Nekrasov believes that in difficult market conditions, bank depositors are ready to withdraw funds from deposits en masse. But while the money is in the account, the financial institution actually owns it.

Today, digital assets have become the very tool that allows you to manage value with the absolute control of its owner. The tense situation in the banking industry has forced many to rethink the strategy of managing their own money, Cherpichnikov is confident.

“More and more people appreciate the financial independence that cryptocurrencies offer. And this awareness is only growing every year,” he summed up.
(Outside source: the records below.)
-- ==== Sys2Proof/Machine/Descriptor.lean ====
section
/-! DEFINITION. The numeric-encoding descriptor byte `enc` (30_encoding.md R84 to R88). -/

namespace Sys2Proof.Machine

/-- The order code (R84, R87). -/
def orderCode : Order → Nat
  | .be => 0
  | .le => 1
  | .beSwapped => 2
  | .leSwapped => 3

/-- The order named by `enc[5:4]` (R84). -/
def orderOf (enc : Byte) : Order :=
  match (enc.extractLsb' 4 2).toNat with
  | 0 => .be
  | 1 => .le
  | 2 => .beSwapped
  | _ => .leSwapped

/-- `enc[3:0]` of a type: the kind code, then the width code (R84; the values of R191 to R198). -/
def typeCode : NumType → Nat
  | .u16 => 0x00
  | .s16 => 0x04
  | .u32 => 0x01
  | .s32 => 0x05
  | .f32 => 0x09
  | .u64 => 0x02
  | .s64 => 0x06
  | .f64 => 0x0A

/-- The type of a width code and a kind code; none for width 3, kind 3 and the 16-bit float (R88). -/
def typeOfCodes (width kind : Nat) : Option NumType :=
  match width, kind with
  | 0, 0 => some .u16
  | 1, 0 => some .u32
  | 2, 0 => some .u64
  | 0, 1 => some .s16
  | 1, 1 => some .s32
  | 2, 1 => some .s64
  | 1, 2 => some .f32
  | 2, 2 => some .f64
  | _, _ => none

/-- The width code, `enc[1:0]`. -/
def widthCode (enc : Byte) : Nat := (enc.extractLsb' 0 2).toNat

/-- The kind code, `enc[3:2]`. -/
def kindCode (enc : Byte) : Nat := (enc.extractLsb' 2 2).toNat

/-- The reserved bits, `enc[7:6]`, which must be 0 (R84). -/
def reservedBits (enc : Byte) : Nat := (enc.extractLsb' 6 2).toNat

/-- The record form of a descriptor, none where R88 has DECODE refuse it. -/
def descriptorOf (enc : Byte) : Option Descriptor :=
  if reservedBits enc ≠ 0 then none
  else
    match typeOfCodes (widthCode enc) (kindCode enc) with
    | some t => some ⟨t, orderOf enc⟩
    | none => none

/-- The descriptor byte with these low four bits and this order. -/
def encByte (low : Nat) (order : Order) : Byte :=
  BitVec.ofNat 8 (low + 16 * orderCode order)

end Sys2Proof.Machine
end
And the ex-CEO of BitMEX, Arthur Hayes, admitted that the price of bitcoin could soar to $1 million due to the collapse of the banks. He expects other financial institutions to face liquidity problems as the Fed plans to raise interest rates again.

According to a former BitMEX top manager, the Fed either “doesn’t understand what it is doing, or it understands and prays that the market is stupid.” Hayes believes that the banking crisis could be a prerequisite for macroeconomic turmoil, which will be the impetus for the BTC price to skyrocket.